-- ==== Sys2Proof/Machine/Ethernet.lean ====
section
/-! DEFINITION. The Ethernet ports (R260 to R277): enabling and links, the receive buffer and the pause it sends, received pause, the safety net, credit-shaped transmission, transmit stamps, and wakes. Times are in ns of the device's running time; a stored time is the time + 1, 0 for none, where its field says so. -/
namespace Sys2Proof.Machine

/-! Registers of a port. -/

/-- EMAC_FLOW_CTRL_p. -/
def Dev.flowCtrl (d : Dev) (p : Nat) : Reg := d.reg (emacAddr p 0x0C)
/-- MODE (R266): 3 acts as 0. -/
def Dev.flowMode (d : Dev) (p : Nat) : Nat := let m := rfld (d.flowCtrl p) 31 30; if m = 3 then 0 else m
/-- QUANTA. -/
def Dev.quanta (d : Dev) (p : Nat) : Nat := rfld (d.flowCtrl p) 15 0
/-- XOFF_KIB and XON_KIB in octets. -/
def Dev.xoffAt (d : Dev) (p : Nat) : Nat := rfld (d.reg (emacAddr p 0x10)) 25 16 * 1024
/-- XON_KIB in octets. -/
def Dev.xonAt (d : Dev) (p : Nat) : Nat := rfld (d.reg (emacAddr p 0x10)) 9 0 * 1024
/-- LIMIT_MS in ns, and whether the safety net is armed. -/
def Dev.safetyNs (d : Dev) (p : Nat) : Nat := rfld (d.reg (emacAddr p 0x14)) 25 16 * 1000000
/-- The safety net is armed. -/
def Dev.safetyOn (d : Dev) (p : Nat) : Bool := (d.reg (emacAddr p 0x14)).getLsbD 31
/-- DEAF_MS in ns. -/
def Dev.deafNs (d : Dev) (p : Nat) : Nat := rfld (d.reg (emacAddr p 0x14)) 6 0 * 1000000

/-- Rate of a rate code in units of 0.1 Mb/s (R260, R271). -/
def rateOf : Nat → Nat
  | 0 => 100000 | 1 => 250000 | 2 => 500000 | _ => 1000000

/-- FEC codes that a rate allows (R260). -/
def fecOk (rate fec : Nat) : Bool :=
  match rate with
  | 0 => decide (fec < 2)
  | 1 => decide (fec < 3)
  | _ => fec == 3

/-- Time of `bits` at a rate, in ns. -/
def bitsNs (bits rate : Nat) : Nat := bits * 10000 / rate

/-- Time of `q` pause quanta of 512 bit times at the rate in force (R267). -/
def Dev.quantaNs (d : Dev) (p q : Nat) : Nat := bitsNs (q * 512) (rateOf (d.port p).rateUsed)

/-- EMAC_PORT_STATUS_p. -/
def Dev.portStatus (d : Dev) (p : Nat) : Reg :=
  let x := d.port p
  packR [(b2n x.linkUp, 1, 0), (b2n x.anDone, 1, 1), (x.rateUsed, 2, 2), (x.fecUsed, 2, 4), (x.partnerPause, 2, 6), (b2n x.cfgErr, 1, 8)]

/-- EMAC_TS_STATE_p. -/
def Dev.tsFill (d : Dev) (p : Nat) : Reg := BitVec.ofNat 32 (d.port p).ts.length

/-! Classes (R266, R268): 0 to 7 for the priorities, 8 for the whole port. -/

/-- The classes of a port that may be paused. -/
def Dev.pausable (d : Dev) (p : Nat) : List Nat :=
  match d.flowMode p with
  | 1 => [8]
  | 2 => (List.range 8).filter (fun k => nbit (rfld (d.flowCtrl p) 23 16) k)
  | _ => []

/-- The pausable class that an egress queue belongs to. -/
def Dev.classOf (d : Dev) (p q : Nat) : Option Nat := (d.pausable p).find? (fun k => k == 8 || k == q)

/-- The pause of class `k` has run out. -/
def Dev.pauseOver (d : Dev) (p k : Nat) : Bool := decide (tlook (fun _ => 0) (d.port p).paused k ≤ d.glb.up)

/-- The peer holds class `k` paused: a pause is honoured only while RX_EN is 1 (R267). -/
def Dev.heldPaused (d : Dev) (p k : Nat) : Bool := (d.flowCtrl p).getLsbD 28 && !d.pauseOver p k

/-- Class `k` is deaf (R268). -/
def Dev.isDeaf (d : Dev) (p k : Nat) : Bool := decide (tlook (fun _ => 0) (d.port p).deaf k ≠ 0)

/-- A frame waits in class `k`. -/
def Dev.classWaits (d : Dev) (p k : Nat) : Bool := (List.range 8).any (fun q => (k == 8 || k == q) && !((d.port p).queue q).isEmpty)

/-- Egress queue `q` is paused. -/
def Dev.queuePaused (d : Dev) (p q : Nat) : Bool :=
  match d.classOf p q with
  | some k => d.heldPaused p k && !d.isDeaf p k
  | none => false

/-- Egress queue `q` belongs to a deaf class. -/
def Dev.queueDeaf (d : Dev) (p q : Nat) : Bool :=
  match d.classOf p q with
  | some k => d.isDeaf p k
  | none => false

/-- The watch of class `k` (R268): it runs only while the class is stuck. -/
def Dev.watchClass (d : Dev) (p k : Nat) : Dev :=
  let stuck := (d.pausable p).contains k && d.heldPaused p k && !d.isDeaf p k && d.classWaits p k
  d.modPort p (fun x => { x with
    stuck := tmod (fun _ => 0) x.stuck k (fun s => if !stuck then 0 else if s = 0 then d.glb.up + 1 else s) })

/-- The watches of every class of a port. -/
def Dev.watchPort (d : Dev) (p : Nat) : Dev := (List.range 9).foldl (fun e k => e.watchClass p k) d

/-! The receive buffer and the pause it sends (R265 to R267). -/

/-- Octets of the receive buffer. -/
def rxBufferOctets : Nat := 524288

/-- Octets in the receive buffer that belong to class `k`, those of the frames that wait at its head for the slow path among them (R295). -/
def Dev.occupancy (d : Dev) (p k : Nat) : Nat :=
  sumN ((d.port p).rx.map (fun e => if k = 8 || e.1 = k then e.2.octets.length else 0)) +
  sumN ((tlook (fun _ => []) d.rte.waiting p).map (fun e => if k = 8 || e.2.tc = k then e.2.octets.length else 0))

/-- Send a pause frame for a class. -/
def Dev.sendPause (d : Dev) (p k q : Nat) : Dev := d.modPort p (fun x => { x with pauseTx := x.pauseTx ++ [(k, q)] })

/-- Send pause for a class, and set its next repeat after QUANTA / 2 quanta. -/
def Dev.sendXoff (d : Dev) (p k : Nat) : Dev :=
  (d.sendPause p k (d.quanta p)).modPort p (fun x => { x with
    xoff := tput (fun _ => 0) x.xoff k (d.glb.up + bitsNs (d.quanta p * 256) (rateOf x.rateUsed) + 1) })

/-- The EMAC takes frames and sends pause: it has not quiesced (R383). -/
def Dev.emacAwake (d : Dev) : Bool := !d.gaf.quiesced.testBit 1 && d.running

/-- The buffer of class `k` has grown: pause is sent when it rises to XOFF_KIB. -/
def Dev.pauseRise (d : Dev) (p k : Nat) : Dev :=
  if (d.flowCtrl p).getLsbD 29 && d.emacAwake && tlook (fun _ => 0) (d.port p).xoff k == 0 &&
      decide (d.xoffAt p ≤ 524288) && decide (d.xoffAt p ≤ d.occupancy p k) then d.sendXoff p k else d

· · · · ·

### TASK GOAL
Once the line with "def bitsNs (bits" is found in the records above, print exactly that line and every line after it through the line with "be paused. -/".

### SOLUTION BELOW
def bitsNs (bits rate : Nat) : Nat := bits * 10000 / rate

/-- Time of `q` pause quanta of 512 bit times at the rate in force (R267). -/
def Dev.quantaNs (d : Dev) (p q : Nat) : Nat := bitsNs (q * 512) (rateOf (d.port p).rateUsed)

/-- EMAC_PORT_STATUS_p. -/
def Dev.portStatus (d : Dev) (p : Nat) : Reg :=
  let x := d.port p
  packR [(b2n x.linkUp, 1, 0), (b2n x.anDone, 1, 1), (x.rateUsed, 2, 2), (x.fecUsed, 2, 4), (x.partnerPause, 2, 6), (b2n x.cfgErr, 1, 8)]

/-- EMAC_TS_STATE_p. -/
def Dev.tsFill (d : Dev) (p : Nat) : Reg := BitVec.ofNat 32 (d.port p).ts.length

/-! Classes (R266, R268): 0 to 7 for the priorities, 8 for the whole port. -/

/-- The classes of a port that may be paused. -/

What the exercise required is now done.